M. Karathu

Personal information
- Date of birth: 23 February 1943 (age 83)
- Place of birth: Taiping, Perak, Japanese Malaysia (now Malaysia)

Senior career*
- Years: Team / Apps / (Gls)
- 1960–1970: Perak

International career
- 1963–1970: Malaysia

Managerial career
- 1989–1990: Perak
- 1991: Malaysia U21
- 1991–1992: Harimau Muda
- 1993: Kelantan FA
- 1994-1998: Negeri Sembilan
- 1999–2000: Sri Lanka
- 2001: Perak
- 2002–2003: Woodlands Wellington
- 2009: Perak
- 2011: Kelantan
- 2014–2015: Perak

= M. Karathu =

Malaysian footballer (born 1943)

Datuk M. Karathu (born 23 February 1943) is a Malaysian football manager/head coach and former player.

==Playing career==
Karathu played for Perak FA in the 1960s to 1970s, winning two Malaysia Cup. He also played for Malaysia national football team.

==Coaching career==
Karathu started his coaching career in 1971, winning Burnley Cup (the precursor to Razak Cup) with Perak under-20 team. He also has coached the Kinta Indian Association (KIA) team in the FAM Cup.

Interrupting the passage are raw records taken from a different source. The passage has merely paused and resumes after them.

-- ==== Sys2Proof/Tests/Slice0.lean ====
section
/-! SUPPORT. The model's own tests: the checks of WellFormed, one or two small tests for each row of the table with the
result worked out by hand from the spec, and a witness for the hypotheses of each statement. -/

namespace Sys2Proof.Tests

open Sys2Proof.Machine

set_option Elab.async false

/-! ### WellFormed refuses (00 section 6.3, section 10.1, R158) -/

/-- A read of one beat at address 0. -/
def read1 : Burst := { isWrite := false, addr := 0, beats := 1, lanes := [] }

/-- A write of one beat at an address, of eight bytes of value `v`. -/
def write1 (addr : BitVec 32) (v : Byte) : Burst :=
  { isWrite := true, addr := addr, beats := 1, lanes := List.replicate 8 (some v) }

theorem test_wf_read_of_one_beat : (Instr.controllerRequest 0 read1).wf = true := by decide

theorem test_wf_refuses_no_beats : (Instr.controllerRequest 0 { read1 with beats := 0 }).wf = false := by decide

theorem test_wf_refuses_seventeen_beats :
    (Instr.controllerRequest 0 { read1 with beats := 17 }).wf = false := by decide +kernel

theorem test_wf_refuses_unaligned : (Instr.controllerRequest 0 { read1 with addr := 4 }).wf = false := by decide

theorem test_wf_refuses_block_crossing :
    (Instr.controllerRequest 0 { read1 with addr := 120, beats := 2 }).wf = false := by decide +kernel

theorem test_wf_last_beat_of_a_block :
    (Instr.controllerRequest 0 { read1 with addr := 120, beats := 1 }).wf = true := by decide +kernel

theorem test_wf_refuses_short_write :
    (Instr.controllerRequest 0 { write1 0 7 with lanes := List.replicate 7 none }).wf = false := by decide +kernel

theorem test_wf_refuses_lanes_of_a_read :
    (Instr.controllerRequest 0 { read1 with lanes := List.replicate 8 none }).wf = false := by decide +kernel

theorem test_wf_refuses_broken_beat : (Instr.memoryResponse 0 .ok [1, 2, 3]).wf = false := by decide

theorem test_wf_refuses_long_data : (Instr.buildReadComplete 64 .ok (List.replicate 136 0)).wf = false := by decide +kernel

theorem test_wf_refuses_own_tag_for_controller : (Instr.memoryResponse 64 .ok []).wf = false := by decide

theorem test_wf_refuses_controller_tag_for_own : (Instr.writeBackComplete 63 .ok).wf = false := by decide

/-! ### States for tests -/

/-- The part RUNNING with RESET_N high and its clock running; every table is empty. -/
def running : State :=
  { State.reset with
    resetN := true, part := .running, decoder := .all
    setup := { State.reset.setup with
      windows := { showings := 0x10000, journal := 0x20000, notices := 0x20800, layouts := 0x24000, text := 0x28000,
                   trailers := 0x30000, reports := 0x31000 } }
    start := { State.reset.start with sbase := some 1 }
    clock := { State.reset.clock with running := true, step := some 8589934 } }

/-- A state with memory tag `m` reserved. -/
def reserved (s : State) (m : MemTag) (u : TagUse) : State :=
  { s with traffic := { s.traffic with tags := setAt s.traffic.tags m (some u) } }

/-- The tag use of a live own read of `n` beats, or of a live own write of one. -/
def ownRead (p : OwnPurpose) (n : Nat) : TagUse := { addr := 0, isWrite := false, beats := n, holder := .own p 0 .live }

/-- The tag use of a live own write. -/
def ownWrite (p : OwnPurpose) : TagUse := { addr := 0x10000, isWrite := true, beats := 1, holder := .own p 0 .live }

/-- A forwarded controller request with its commit record. -/
def forwarded (b : Burst) (items : List CommitItem) : InFlight :=
  { burst := b, cls := .pass, plan := .none, commits := items, stage := .forwarded, started := 0 }

/-- A state in which controller tag 0 is in use by a forwarded write with a commit record. -/
def writing (s : State) (items : List CommitItem) : State :=
  let t := reserved s 0 { addr := 0, isWrite := true, beats := 1, holder := .inFlight }
  { t with traffic := { t.traffic with inflight := setAt t.traffic.inflight 0 (some (forwarded (write1 0 7) items)) } }

/-- A view of the next state that a command answers. -/
def got {α : Type} (o : Host.Outcome State Fault Refusal) (f : State → α) : Option α :=
  match o with
  | .next t => some (f t)
  | _ => none

/-- A seat entry ON_SALE with capacity 10, 4 sold and 2 held. -/
def onSale : Seat :=
  { phase := .onSale, title := 3, hall := 2, start := 9000, capacity := 10, sold := 4, held := 2, left := 4,
    changed := 0 }

/-- RUNNING with showing 5 ON_SALE and one hold of 2 seats of desk 1, token 7. -/
def selling : State :=
  { running with
    seats := { running.seats with entries := setAt running.seats.entries 5 onSale }
    holds := setAt running.holds 9 (some { showing := 5, desk := 1, token := 7, seats := 2 }) }

/-- A journal record: showing, action, seats, desk, token 7, life 60. -/
def journalBytes (showing action seats desk : Byte) : List Byte :=
  [showing, action, seats, desk, 7, 0, 60, 0, 0, 0, 0, 0, 0, 0, 0, 1]

/-- A state that awaits the tail fetch. -/
def fetchingTail (s : State) : State :=
  { reserved s 64 (ownRead .journalFetch 2) with journal := { s.journal with fetch := .fetching } }

/-! ### Pins -/

theorem test_reset_takes_power_on_values :
    got (exec .resetNAssert { running with reports := { running.reports with p := 5 } })
      (fun t => (t.resetN, t.reports.p, t.clock.running)) = some (false, 0, false) := by decide +kernel

/-- SBASE 3 puts the Setup Block at 3 × 512 MiB (R183). -/
theorem test_release_reads_the_setup_block :
    got (exec (.resetNRelease 3) State.reset) (fun t => (t.part, ownRequest t .start)) =
      some (.loading, some (.setupRead 0, { isWrite := false, addr := 0x60000000, beats := 16, lanes := [] })) := by
  decide +kernel

theorem test_link_reset_keeps_the_commit_record :
    got (exec .lrstNAssert (writing running [.restart 1]))
      (fun t => (t.traffic.tags.get 0).map fun u => u.holder) = some (some (.afterReset [.restart 1])) := by decide +kernel

theorem test_link_release : got (exec .lrstNRelease { running with lrstN := false }) (fun t => t.lrstN) = some true := by
  decide +kernel

/-! ### The link -/

theorem test_request_queued :
    got (exec (.controllerRequest 7 read1) running) (fun t => t.traffic.queue) = some [7] := by decide +kernel

theorem test_broken_burst_faults :
    (match exec (.controllerRequest 7 { read1 with beats := 0 }) running with
      | .fault r => r == .brokenBurst
      | _ => false) = true := by decide +kernel

/-- RUNNING with one read queued under tag 7. -/
def queued : State :=
  { running with traffic := { running.traffic with
      queue := [7]
      inflight := setAt running.traffic.inflight 7 (some
        { burst := read1, cls := .pass, plan := .none, commits := [], stage := .queued, started := 0 }) } }

/-- A controller request keeps its own tag on the memory side (R158). -/
theorem test_forward_keeps_the_tag :
    got (exec .forwardGrant queued) (fun t => t.memOut.map fun r => r.tag.val) = some [7] := by decide +kernel

theorem test_response_returned :
    got (exec (.memoryResponse 0 .ok []) (writing running [])) (fun t => t.ctlOut.map fun r => r.status) =
      some [.ok] := by decide +kernel

theorem test_broken_response_faults :
    (match exec (.memoryResponse 0 .ok [1]) (writing running []) with
      | .fault r => r == .brokenResponse
      | _ => false) = true := by decide +kernel

/-- The NCO step 8589934 makes the timer 2^32 / (250 × 8589934) = 2 cycles long (R159). -/
theorem test_host_timeout_frees_a_queued_request :
    got (exec (.hostTimeout 7) { queued with traffic := { queued.traffic with cycles := 2 } })
      (fun t => (t.traffic.queue, t.reports.queue.map fun r => r.kind)) = some ([], [.hostTimeout]) := by decide +kernel

theorem test_host_timeout_waits :
    got (exec (.hostTimeout 7) { queued with traffic := { queued.traffic with cycles := 1 } })
      (fun t => t.traffic.queue) = some [7] := by decide +kernel

theorem test_own_timeout_keeps_the_tag :
    got (exec (.ownRequestTimeout 64)
      { reserved running 64 (ownWrite (.writeBack .journal)) with
        traffic := { (reserved running 64 (ownWrite (.writeBack .journal))).traffic with cycles := 2 } })
      (fun t => ((t.traffic.tags.get 64).map fun u => u.holder, t.reports.queue.map fun r => r.kind)) =
      some (some (.own (.writeBack .journal) 0 .timedOut), [.memoryFault]) := by decide +kernel

/-! ### Lobby time -/

theorem test_centi_tick_wraps :
    got (exec .centiTick { running with clock := { running.clock with ticks := 65535, sub := 99 } })
      (fun t => (t.clock.ticks, t.clock.sub, t.clock.secondsDue)) = some (0, 0, 1) := by decide +kernel

theorem test_second_wraps :
    got (exec .lobbySecond { running with clock := { running.clock with now := 1048575, secondsDue := 1 }, part := .transparent })
      (fun t => t.clock.now) = some 0 := by decide +kernel

theorem test_second_withheld_up_to_255 :
    got (exec .lobbySecond
      { running with clock := { running.clock with withheld := 255, secondsDue := 1 }, part := .building })
      (fun t => (t.clock.withheld, t.clock.now)) = some (255, 0) := by decide +kernel

/-- `selling` with panel 0 showing hall 2: line 0 a CLOCK line, line 1 a narrow roster line of rank 0, line 2 a wide one
of rank 1, line 3 a NOTICE line; F 0, Q 3, H 1. -/
def boarded : State :=
  let ln := { Line.unused with alt := 1, soldOut := 2, started := 3 }
  let a := setAt (setAt Layout.empty.lines 0 { ln with kind := .clock }) 1 { ln with kind := .rosterNarrow }
  let b := setAt (setAt a 2 { ln with kind := .rosterWide, rank := 1 }) 3 { ln with kind := .notice, width := 48 }
  let layout : Layout := { Layout.empty with
    lines := b, filter := { halls := 4, inclStarted := false, skipSoldOut := true, f := 0, q := 3, h := 1 } }
  { selling with roster := { selling.roster with layouts := setAt selling.roster.layouts 0 layout } }

/-- The codes of the first cells of a line. -/
def codes (s : State) (l : LineIx) (n : Nat) : List Nat :=
  ((List.finRange 48).take n).map fun c => (cellAt s.roster.targets { panel := 0, line := l, cell := c }).code.toNat

/-- Four seats left of a showing that starts at 9000 s, the minute 150: "02:30 " and "3+ LEFT" right-aligned in ten
cells (R86 to R90). -/
theorem test_narrow_line_shows_its_showing :
    codes (computeLine (assignRoster boarded 0) 0 1) 1 16 =
      [48, 50, 58, 51, 48, 32, 32, 32, 32, 51, 43, 32, 76, 69, 70, 84] := by decide +kernel

/-- The quantizer with F 5, Q 5, H 2 (R88): 5 is exact; 6 is above F and floors to 5, so R is 6; a shown 10 stands from
10 to 16, and gives way at 9 and at 17. -/
theorem test_quantizer :
    ([(5, some 10), (6, none), (9, some 10), (10, some 10), (16, some 10), (17, some 10)].map
      fun x : Nat × Option Nat => (quantize 5 5 2 x.1 x.2).value) = [5, 6, 6, 10, 10, 15] := by decide +kernel

/-- The second that completes the minute 0 at 59 s. -/
def minuteDue : State := { boarded with clock := { boarded.clock with now := 59, secondsDue := 1 } }

/-- At 60 s the CLOCK line shows 00:01 (R70, R90, R91). -/
theorem test_clock_line_at_a_rollover :
    got (exec .lobbySecond minuteDue) (fun t => codes t 0 5) = some [48, 48, 58, 48, 49] := by decide +kernel

/-- Last call 600 s before the start at 9000: at 8400 the phase is LAST_CALL and STARTED is due at 9000 (R21, R22). -/
def lastCallDue : State :=
  { selling with
    setup := { selling.setup with lead := 600, grace := 900 }
    clock := { selling.clock with now := 8400 }
    due := { list := [], batch := [{ key := .phase 5, target := some .lastCall, time := 8400 }] } }

theorem test_phase_fire_enters_last_call :
    got (exec .phaseFire lastCallDue) (fun t => ((t.seats.entries.get 5).phase, t.due.list)) =
      some (.lastCall, [{ key := .phase 5, target := some .started, time := 9000 }]) := by decide +kernel

/-- RUNNING with the hold of entry 9 at the head of the batch. -/
def holdDue : State := { selling with due := { list := [], batch := [{ key := .hold 9, target := none, time := 0 }] } }

theorem test_hold_expire_gives_seats_back :
    got (exec .holdExpire holdDue) (fun t => ((t.seats.entries.get 5).held, (t.seats.entries.get 5).left)) =
      some (0, 6) := by decide +kernel

/-- RUNNING with line notice 4 expiring. -/
def noticeDue : State :=
  { running with
    notices := { running.notices with
      entries := setAt running.notices.entries 4 { Notice.idle with state := .lineActive, seq := 6 } }
    due := { list := [], batch := [{ key := .notice 4, target := none, time := 0 }] } }

theorem test_notice_expire :
    got (exec .noticeExpire noticeDue)
      (fun t => ((t.notices.entries.get 4).state, t.reports.queue.map fun r => r.kind)) =
      some (.idle, [.noticeExpired]) := by decide +kernel

/-- RUNNING with the gap timer at 10 centi-ticks and the tail at 63. -/
def gapAt63 : State :=
  { running with
    journal := { running.journal with tail := 63, marks := setAt running.journal.marks 2 true, gapStart := some 5 }
    clock := { running.clock with ticks := 15 } }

Karathu have been at the helm of Negeri Sembilan FA, Perak FA in three stints, Malaysia national under-21 football team, winning 1991 TAAN Cup invitation tournament in Nepal with Malaysia B team, Woodlands Wellington in Singapore, and Sri Lanka national team. By coaching Sri Lanka, he was one of a few Malaysians to coach a foreign national team.

As head coach, his success at club level includes winning the first ever FA Cup for Perak over the fancied Selangor team in 1990. In 2001, he coached Perak to the finals of the Malaysia Cup. He also guided Kelantan to the semi-finals of Malaysia Cup in 1993. In 2011, he guided Kelantan to win the Sultan Haji Ahmad Shah Cup title and 2011 Super League Malaysia championship.

Karathu resigned as head coach of Kelantan, ending his second spell with the East Coast team in 2011, after failing to defend their 2010 Malaysia Cup title by losing to Terengganu FA in the quarter-finals of the 2011 Malaysia Cup tournament.

In December 2014, Karathu returned for the fourth time to coach Perak after the previous coach Vjeran Simunic was sacked less than 2 months after taking charge. Under his guidance Perak were briefly topping the league in the early stages, but after poor performances in the later stages of the league, Karathu was relieved of his position in early August 2015.